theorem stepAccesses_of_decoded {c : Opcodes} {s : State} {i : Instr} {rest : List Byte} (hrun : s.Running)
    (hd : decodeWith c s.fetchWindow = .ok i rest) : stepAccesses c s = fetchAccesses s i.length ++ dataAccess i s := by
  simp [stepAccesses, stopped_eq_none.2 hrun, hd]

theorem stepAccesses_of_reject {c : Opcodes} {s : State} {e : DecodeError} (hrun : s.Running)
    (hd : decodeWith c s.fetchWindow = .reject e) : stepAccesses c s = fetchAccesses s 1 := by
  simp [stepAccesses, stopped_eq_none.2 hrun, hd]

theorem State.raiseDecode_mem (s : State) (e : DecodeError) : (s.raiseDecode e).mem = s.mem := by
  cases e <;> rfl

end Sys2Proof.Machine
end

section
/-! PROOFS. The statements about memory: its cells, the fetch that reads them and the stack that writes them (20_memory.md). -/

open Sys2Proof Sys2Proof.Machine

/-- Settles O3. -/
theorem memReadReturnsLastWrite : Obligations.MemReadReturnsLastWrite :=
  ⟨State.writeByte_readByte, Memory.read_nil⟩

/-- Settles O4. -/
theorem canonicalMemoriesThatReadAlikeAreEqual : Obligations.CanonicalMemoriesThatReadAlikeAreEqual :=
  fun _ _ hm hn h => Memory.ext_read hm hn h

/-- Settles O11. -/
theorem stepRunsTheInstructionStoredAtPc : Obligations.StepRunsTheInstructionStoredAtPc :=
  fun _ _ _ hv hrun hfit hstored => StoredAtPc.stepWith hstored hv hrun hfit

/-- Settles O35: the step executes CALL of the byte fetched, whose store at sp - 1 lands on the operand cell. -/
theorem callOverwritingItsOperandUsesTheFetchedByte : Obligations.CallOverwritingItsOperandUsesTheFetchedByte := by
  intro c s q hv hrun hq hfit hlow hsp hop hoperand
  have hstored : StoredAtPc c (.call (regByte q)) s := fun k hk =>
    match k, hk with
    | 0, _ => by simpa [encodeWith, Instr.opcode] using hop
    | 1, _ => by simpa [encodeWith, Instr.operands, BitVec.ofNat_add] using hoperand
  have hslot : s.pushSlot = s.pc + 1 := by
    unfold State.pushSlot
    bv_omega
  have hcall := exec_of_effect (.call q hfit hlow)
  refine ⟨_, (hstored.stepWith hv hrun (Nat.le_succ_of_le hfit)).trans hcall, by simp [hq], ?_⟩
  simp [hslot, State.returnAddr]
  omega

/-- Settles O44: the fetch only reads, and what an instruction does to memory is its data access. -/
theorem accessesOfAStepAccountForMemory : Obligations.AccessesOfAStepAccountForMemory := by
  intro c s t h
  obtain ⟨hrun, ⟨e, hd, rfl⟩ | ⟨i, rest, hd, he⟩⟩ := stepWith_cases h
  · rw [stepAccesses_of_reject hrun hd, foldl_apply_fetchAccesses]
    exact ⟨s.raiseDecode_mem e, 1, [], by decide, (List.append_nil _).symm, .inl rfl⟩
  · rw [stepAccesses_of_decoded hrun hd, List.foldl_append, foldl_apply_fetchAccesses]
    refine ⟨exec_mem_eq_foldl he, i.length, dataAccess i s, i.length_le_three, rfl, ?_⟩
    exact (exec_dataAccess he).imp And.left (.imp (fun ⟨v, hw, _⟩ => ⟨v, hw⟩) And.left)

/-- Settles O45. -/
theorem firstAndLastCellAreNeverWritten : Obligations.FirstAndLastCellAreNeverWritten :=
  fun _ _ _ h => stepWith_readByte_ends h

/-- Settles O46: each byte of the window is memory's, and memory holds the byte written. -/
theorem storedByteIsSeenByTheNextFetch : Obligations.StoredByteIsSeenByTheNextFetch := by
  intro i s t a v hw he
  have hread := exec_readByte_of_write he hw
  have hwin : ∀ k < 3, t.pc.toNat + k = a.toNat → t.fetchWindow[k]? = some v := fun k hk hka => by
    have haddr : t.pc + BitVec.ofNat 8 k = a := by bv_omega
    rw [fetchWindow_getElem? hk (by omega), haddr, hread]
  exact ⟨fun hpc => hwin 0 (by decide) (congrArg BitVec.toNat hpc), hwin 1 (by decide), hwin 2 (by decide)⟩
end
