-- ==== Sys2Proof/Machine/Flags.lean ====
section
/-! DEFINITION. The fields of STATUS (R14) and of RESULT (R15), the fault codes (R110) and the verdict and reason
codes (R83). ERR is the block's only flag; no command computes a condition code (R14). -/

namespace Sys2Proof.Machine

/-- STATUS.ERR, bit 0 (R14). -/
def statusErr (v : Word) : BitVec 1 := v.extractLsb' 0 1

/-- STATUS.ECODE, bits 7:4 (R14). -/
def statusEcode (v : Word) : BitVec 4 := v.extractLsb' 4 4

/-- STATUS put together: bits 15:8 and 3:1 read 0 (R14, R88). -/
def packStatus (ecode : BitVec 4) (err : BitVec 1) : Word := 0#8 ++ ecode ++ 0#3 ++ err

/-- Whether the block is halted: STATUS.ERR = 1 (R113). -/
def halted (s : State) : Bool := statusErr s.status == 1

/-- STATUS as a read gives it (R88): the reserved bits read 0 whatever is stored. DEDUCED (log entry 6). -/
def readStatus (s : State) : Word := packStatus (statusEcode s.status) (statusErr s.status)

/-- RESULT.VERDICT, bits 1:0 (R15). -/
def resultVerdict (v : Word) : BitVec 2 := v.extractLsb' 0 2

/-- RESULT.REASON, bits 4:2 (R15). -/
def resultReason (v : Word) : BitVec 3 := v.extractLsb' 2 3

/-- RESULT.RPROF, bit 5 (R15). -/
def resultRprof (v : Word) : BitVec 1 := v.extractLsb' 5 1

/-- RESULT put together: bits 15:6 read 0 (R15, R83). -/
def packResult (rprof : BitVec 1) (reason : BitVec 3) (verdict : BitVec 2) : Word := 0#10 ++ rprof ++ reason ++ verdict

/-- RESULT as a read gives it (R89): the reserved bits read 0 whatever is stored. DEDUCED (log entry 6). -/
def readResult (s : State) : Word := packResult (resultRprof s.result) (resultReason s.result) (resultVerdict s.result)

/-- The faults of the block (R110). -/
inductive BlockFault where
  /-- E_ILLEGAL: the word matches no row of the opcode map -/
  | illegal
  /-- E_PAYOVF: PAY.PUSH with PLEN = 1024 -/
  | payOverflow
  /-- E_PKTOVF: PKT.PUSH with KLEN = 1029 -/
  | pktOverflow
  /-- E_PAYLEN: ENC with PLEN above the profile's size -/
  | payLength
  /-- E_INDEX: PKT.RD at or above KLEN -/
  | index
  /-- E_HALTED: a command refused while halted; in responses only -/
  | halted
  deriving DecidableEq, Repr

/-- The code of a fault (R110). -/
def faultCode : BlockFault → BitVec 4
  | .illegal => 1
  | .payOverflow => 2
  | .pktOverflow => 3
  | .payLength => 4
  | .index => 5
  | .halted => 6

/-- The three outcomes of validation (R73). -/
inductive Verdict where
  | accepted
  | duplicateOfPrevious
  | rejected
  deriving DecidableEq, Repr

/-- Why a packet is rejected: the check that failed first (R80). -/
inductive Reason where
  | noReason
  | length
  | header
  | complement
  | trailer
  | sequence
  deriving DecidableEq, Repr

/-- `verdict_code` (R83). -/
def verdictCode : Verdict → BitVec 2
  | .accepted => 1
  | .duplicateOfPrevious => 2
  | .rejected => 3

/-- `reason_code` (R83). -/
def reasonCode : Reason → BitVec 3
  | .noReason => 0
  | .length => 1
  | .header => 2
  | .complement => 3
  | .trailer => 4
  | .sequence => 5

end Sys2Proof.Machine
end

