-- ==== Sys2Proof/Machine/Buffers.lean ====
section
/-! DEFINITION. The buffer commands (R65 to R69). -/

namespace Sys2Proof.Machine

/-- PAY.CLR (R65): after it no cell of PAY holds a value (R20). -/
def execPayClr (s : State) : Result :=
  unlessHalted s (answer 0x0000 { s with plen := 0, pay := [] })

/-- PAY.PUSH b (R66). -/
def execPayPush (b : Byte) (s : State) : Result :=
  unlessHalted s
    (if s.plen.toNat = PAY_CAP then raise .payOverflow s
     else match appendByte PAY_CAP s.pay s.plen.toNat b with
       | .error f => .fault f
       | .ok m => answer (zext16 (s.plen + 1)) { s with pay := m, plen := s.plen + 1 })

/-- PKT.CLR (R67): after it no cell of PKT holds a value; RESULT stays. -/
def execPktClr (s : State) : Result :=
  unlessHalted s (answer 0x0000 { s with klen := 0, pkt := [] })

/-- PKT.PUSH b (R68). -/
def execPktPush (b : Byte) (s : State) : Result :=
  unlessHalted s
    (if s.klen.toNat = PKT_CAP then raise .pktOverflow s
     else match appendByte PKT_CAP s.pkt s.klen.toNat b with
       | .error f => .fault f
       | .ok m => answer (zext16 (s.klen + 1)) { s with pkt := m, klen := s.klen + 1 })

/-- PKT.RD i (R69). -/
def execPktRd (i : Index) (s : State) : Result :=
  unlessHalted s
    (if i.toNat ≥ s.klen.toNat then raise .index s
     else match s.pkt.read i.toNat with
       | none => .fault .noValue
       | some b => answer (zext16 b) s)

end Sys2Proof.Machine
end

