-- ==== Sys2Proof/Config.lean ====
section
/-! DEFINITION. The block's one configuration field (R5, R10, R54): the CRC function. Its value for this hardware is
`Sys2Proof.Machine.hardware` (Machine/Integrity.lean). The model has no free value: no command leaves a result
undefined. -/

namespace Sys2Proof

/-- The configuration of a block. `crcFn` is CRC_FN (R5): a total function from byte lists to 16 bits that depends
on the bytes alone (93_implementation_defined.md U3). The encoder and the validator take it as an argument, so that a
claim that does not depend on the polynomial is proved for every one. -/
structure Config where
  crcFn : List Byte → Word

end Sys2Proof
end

******************************

**Problem description:** Only the lines from the one holding "none => .fault .noValue" to the end of the material are wanted, each transcribed exactly.

**Answer box:**
       | none => .fault .noValue
       | some b => answer (zext16 b) s)

end Sys2Proof.Machine
end

-- ==== Sys2Proof/Config.lean ====
section
/-! DEFINITION. The block's one configuration field (R5, R10, R54): the CRC function. Its value for this hardware is
`Sys2Proof.Machine.hardware` (Machine/Integrity.lean). The model has no free value: no command leaves a result
undefined. -/

namespace Sys2Proof

/-- The configuration of a block. `crcFn` is CRC_FN (R5): a total function from byte lists to 16 bits that depends
on the bytes alone (93_implementation_defined.md U3). The encoder and the validator take it as an argument, so that a
claim that does not depend on the polynomial is proved for every one. -/
structure Config where
  crcFn : List Byte → Word

end Sys2Proof
end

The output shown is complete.